Aim of the exercise: Line by line, retype the data exactly as it is given.

Working data:
theorem BlockState.saProcessed_raisesNothing (c : ConfigOf K) (d : List K) (b : BlockState K) :
    b.RaisesNothing (b.saProcessed c d) :=
  ⟨fun _ => nofun, fun u => by cases u <;> rfl⟩

theorem BlockState.lmProcessed_raisesNothing (c : ConfigOf K) (dLeft dRight : K) (b : BlockState K) :
    b.RaisesNothing (b.lmProcessed c dLeft dRight) :=
  ⟨fun _ => nofun, fun u => by cases u <;> rfl⟩

theorem BlockState.wtProcessed_raisesNothing (c : ConfigOf K) (y : List K) (b : BlockState K) :
    b.RaisesNothing (b.wtProcessed c y) :=
  ⟨fun _ => nofun, fun u => by cases u <;> rfl⟩

variable (f : NumFns K) {c : ConfigOf K} {i : Instr K} {b : BlockState K}

/-- Only the analyzers raise (R270). -/
theorem BlockState.exec_raisesNothing (hi : ∀ u : Analyzer, unitOf i ≠ u.unit) : b.RaisesNothing (b.exec f c i) := by
  refine ⟨?_, fun u => faulted_congr (exec_unit_of_ne f c i b (hi u))⟩
  rw [exec_eq_unitEffect]
  cases i with
  | saProcess => exact absurd rfl (hi .sa)
  | lmProcess => exact absurd rfl (hi .lm)
  | wtProcess => exact absurd rfl (hi .wt)
  | encEncode =>
    dsimp only [unitEffect, encodeAnswer]
    split <;> exact fun _ => nofun
  | fsPublish =>
    dsimp only [unitEffect, publishEffect]
    split <;> exact fun _ => nofun
  | _ => exact fun _ => nofun

theorem BlockState.exec_of_wrongLength {u : Analyzer} (h : WrongLength c i u) (hfault : b.faulted u = false) :
    b.exec f c i = b.raiseBlockLength u := by
  obtain ⟨blk, rfl, rfl, hlen⟩ | ⟨left, right, rfl, rfl, hlen⟩ | ⟨blk, rfl, rfl, hlen⟩ := h
  · rw [BlockState.exec, BlockState.saProcess, blockFits_eq_false.mpr hlen, runAnalyzer_raises hfault]
  · rw [BlockState.exec, BlockState.lmProcess, blockFits_and_eq_false.mpr hlen, runAnalyzer_raises hfault]
  · rw [BlockState.exec, BlockState.wtProcess, blockFits_eq_false.mpr hlen, runAnalyzer_raises hfault]

variable (c i b)

/-- Everything an operation can do to the fault flags. -/
theorem BlockState.exec_raises_or :
    (∃ u, WrongLength c i u ∧ b.faulted u = false ∧ b.exec f c i = b.raiseBlockLength u) ∨ b.RaisesNothing (b.exec f c i) := by
  cases i with
  | saProcess blk =>
    refine (runAnalyzer_raises_or (saProcessed_raisesNothing ..) .sa _).imp_left fun ⟨hfault, hok, e⟩ => ?_
    exact ⟨.sa, .inl ⟨blk, rfl, rfl, blockFits_eq_false.mp hok⟩, hfault, e⟩
  | lmProcess left right =>
    refine (runAnalyzer_raises_or (lmProcessed_raisesNothing ..) .lm _).imp_left fun ⟨hfault, hok, e⟩ => ?_
    exact ⟨.lm, .inr (.inl ⟨left, right, rfl, rfl, blockFits_and_eq_false.mp hok⟩), hfault, e⟩
  | wtProcess blk =>
    refine (runAnalyzer_raises_or (wtProcessed_raisesNothing ..) .wt _).imp_left fun ⟨hfault, hok, e⟩ => ?_
    exact ⟨.wt, .inr (.inr ⟨blk, rfl, rfl, blockFits_eq_false.mp hok⟩), hfault, e⟩
  | _ => exact .inr (exec_raisesNothing f fun u => by cases u <;> nofun)

theorem BlockState.exec_result_raised_iff (e : ExceptionRecord) :
    (b.exec f c i).2 = .raised e ↔ e.code = blockLengthCode ∧ b.faulted e.unit = false ∧ WrongLength c i e.unit := by
  constructor
  · intro h
    obtain ⟨u, hlen, hfault, hexec⟩ | ⟨hresult, -⟩ := b.exec_raises_or f c i
    · rw [hexec] at h
      injection h with h
      subst h
      exact ⟨rfl, hfault, hlen⟩
    · exact absurd h (hresult e)
  · obtain ⟨code, u⟩ := e
    rintro ⟨rfl, hfault, hlen⟩
    rw [exec_of_wrongLength f hlen hfault, raiseBlockLength_snd]

/-! ## Good states (R273) -/

variable {b}

theorem BlockState.exec_good_iff (hgood : b.Good) : (b.exec f c i).1.Good ↔ ∀ e, (b.exec f c i).2 ≠ .raised e := by
  obtain ⟨u, -, -, hexec⟩ | hnothing := b.exec_raises_or f c i
  · rw [hexec]
    exact iff_of_false (b.not_good_setFault u) fun h => h _ rfl
  · exact hnothing.good_iff hgood

theorem BlockState.step_good_iff (input : Input K) (hgood : b.Good) :
    (b.step f c input).1.Good ↔ ∀ e, (b.step f c input).2 ≠ .raised e := by
  cases input with
  | reset => exact iff_of_true (resetWith_faulted c) fun _ => nofun
  | word w =>
    simp only [BlockState.step]
    cases decode c.wire (b.decPos c) w with
    | ok i => exact exec_good_iff f c i hgood
    | error e => exact (reply_raisesNothing (r := .refused (refusalOf e)) fun _ => nofun).good_iff hgood
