-- ==== Sys2Proof/Syntax.lean ====
section
/-! DEFINITION. The instructions: one constructor for each row of spec/opcode_table.json. The first 26 are
the sequencer's steps in the order of their codes (30_encoding.md R92), the last 10 the host operations
(30_encoding.md R97). -/

namespace Sys2Proof

/-- A step has no operand: which registers it touches is fixed by its code (30_encoding.md R91). A host write
carries the whole 32-bit datum, of which the operation keeps some bits (R96, R100); a host read carries
nothing, its datum is returned. -/
inductive Instr where
  | idle
  | init
  | fetch
  | m0
  | m1
  | m2
  | m3
  | m9
  | m4
  | m7
  | m6
  | m5
  | m8
  | term
  | x15
  | x14
  | x13
  | x10
  | x11
  | x12
  | finit
  | f0
  | f1
  | f2
  | f3
  | fsum
  | start (wdata : Word)
  | nopctrl (wdata : Word)
  | rdctrl
  | rdstatus
  | wrseed (wdata : Word)
  | rdseed
  | wrorder (wdata : Word)
  | rdorder
  | rdchkhi
  | rdchklo
  deriving DecidableEq, Repr

end Sys2Proof
end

Exercise result:
theorem BlockState.saProcessed_raisesNothing (c : ConfigOf K) (d : List K) (b : BlockState K) :
    b.RaisesNothing (b.saProcessed c d) :=
  ⟨fun _ => nofun, fun u => by cases u <;> rfl⟩

theorem BlockState.lmProcessed_raisesNothing (c : ConfigOf K) (dLeft dRight : K) (b : BlockState K) :
    b.RaisesNothing (b.lmProcessed c dLeft dRight) :=
  ⟨fun _ => nofun, fun u => by cases u <;> rfl⟩

theorem BlockState.wtProcessed_raisesNothing (c : ConfigOf K) (y : List K) (b : BlockState K) :
    b.RaisesNothing (b.wtProcessed c y) :=
  ⟨fun _ => nofun, fun u => by cases u <;> rfl⟩

variable (f : NumFns K) {c : ConfigOf K} {i : Instr K} {b : BlockState K}

/-- Only the analyzers raise (R270). -/
theorem BlockState.exec_raisesNothing (hi : ∀ u : Analyzer, unitOf i ≠ u.unit) : b.RaisesNothing (b.exec f c i) := by
  refine ⟨?_, fun u => faulted_congr (exec_unit_of_ne f c i b (hi u))⟩
  rw [exec_eq_unitEffect]
  cases i with
  | saProcess => exact absurd rfl (hi .sa)
  | lmProcess => exact absurd rfl (hi .lm)
  | wtProcess => exact absurd rfl (hi .wt)
  | encEncode =>
    dsimp only [unitEffect, encodeAnswer]
    split <;> exact fun _ => nofun
  | fsPublish =>
    dsimp only [unitEffect, publishEffect]
    split <;> exact fun _ => nofun
  | _ => exact fun _ => nofun

theorem BlockState.exec_of_wrongLength {u : Analyzer} (h : WrongLength c i u) (hfault : b.faulted u = false) :
    b.exec f c i = b.raiseBlockLength u := by
  obtain ⟨blk, rfl, rfl, hlen⟩ | ⟨left, right, rfl, rfl, hlen⟩ | ⟨blk, rfl, rfl, hlen⟩ := h
  · rw [BlockState.exec, BlockState.saProcess, blockFits_eq_false.mpr hlen, runAnalyzer_raises hfault]
  · rw [BlockState.exec, BlockState.lmProcess, blockFits_and_eq_false.mpr hlen, runAnalyzer_raises hfault]
  · rw [BlockState.exec, BlockState.wtProcess, blockFits_eq_false.mpr hlen, runAnalyzer_raises hfault]

variable (c i b)

/-- Everything an operation can do to the fault flags. -/
theorem BlockState.exec_raises_or :
    (∃ u, WrongLength c i u ∧ b.faulted u = false ∧ b.exec f c i = b.raiseBlockLength u) ∨ b.RaisesNothing (b.exec f c i) := by
  cases i with
  | saProcess blk =>
    refine (runAnalyzer_raises_or (saProcessed_raisesNothing ..) .sa _).imp_left fun ⟨hfault, hok, e⟩ => ?_
    exact ⟨.sa, .inl ⟨blk, rfl, rfl, blockFits_eq_false.mp hok⟩, hfault, e⟩
  | lmProcess left right =>
    refine (runAnalyzer_raises_or (lmProcessed_raisesNothing ..) .lm _).imp_left fun ⟨hfault, hok, e⟩ => ?_
    exact ⟨.lm, .inr (.inl ⟨left, right, rfl, rfl, blockFits_and_eq_false.mp hok⟩), hfault, e⟩
  | wtProcess blk =>
    refine (runAnalyzer_raises_or (wtProcessed_raisesNothing ..) .wt _).imp_left fun ⟨hfault, hok, e⟩ => ?_
    exact ⟨.wt, .inr (.inr ⟨blk, rfl, rfl, blockFits_eq_false.mp hok⟩), hfault, e⟩
  | _ => exact .inr (exec_raisesNothing f fun u => by cases u <;> nofun)

theorem BlockState.exec_result_raised_iff (e : ExceptionRecord) :
    (b.exec f c i).2 = .raised e ↔ e.code = blockLengthCode ∧ b.faulted e.unit = false ∧ WrongLength c i e.unit := by
  constructor
  · intro h
    obtain ⟨u, hlen, hfault, hexec⟩ | ⟨hresult, -⟩ := b.exec_raises_or f c i
    · rw [hexec] at h
      injection h with h
      subst h
      exact ⟨rfl, hfault, hlen⟩
    · exact absurd h (hresult e)
  · obtain ⟨code, u⟩ := e
    rintro ⟨rfl, hfault, hlen⟩
    rw [exec_of_wrongLength f hlen hfault, raiseBlockLength_snd]

/-! ## Good states (R273) -/

variable {b}

theorem BlockState.exec_good_iff (hgood : b.Good) : (b.exec f c i).1.Good ↔ ∀ e, (b.exec f c i).2 ≠ .raised e := by
  obtain ⟨u, -, -, hexec⟩ | hnothing := b.exec_raises_or f c i
  · rw [hexec]
    exact iff_of_false (b.not_good_setFault u) fun h => h _ rfl
  · exact hnothing.good_iff hgood

theorem BlockState.step_good_iff (input : Input K) (hgood : b.Good) :
    (b.step f c input).1.Good ↔ ∀ e, (b.step f c input).2 ≠ .raised e := by
  cases input with
  | reset => exact iff_of_true (resetWith_faulted c) fun _ => nofun
  | word w =>
    simp only [BlockState.step]
    cases decode c.wire (b.decPos c) w with
    | ok i => exact exec_good_iff f c i hgood
    | error e => exact (reply_raisesNothing (r := .refused (refusalOf e)) fun _ => nofun).good_iff hgood
-- ==== Sys2Proof/Syntax.lean ====
section
/-! DEFINITION. The instructions: one constructor for each row of spec/opcode_table.json. The first 26 are
the sequencer's steps in the order of their codes (30_encoding.md R92), the last 10 the host operations
(30_encoding.md R97). -/

namespace Sys2Proof

/-- A step has no operand: which registers it touches is fixed by its code (30_encoding.md R91). A host write
carries the whole 32-bit datum, of which the operation keeps some bits (R96, R100); a host read carries
nothing, its datum is returned. -/
inductive Instr where
  | idle
  | init
  | fetch
  | m0
  | m1
  | m2
  | m3
  | m9
  | m4
  | m7
  | m6
  | m5
  | m8
  | term
  | x15
  | x14
  | x13
  | x10
  | x11
  | x12
  | finit
  | f0
  | f1
  | f2
  | f3
  | fsum
  | start (wdata : Word)
  | nopctrl (wdata : Word)
  | rdctrl
  | rdstatus
  | wrseed (wdata : Word)
  | rdseed
  | wrorder (wdata : Word)
  | rdorder
  | rdchkhi
  | rdchklo
  deriving DecidableEq, Repr

end Sys2Proof
end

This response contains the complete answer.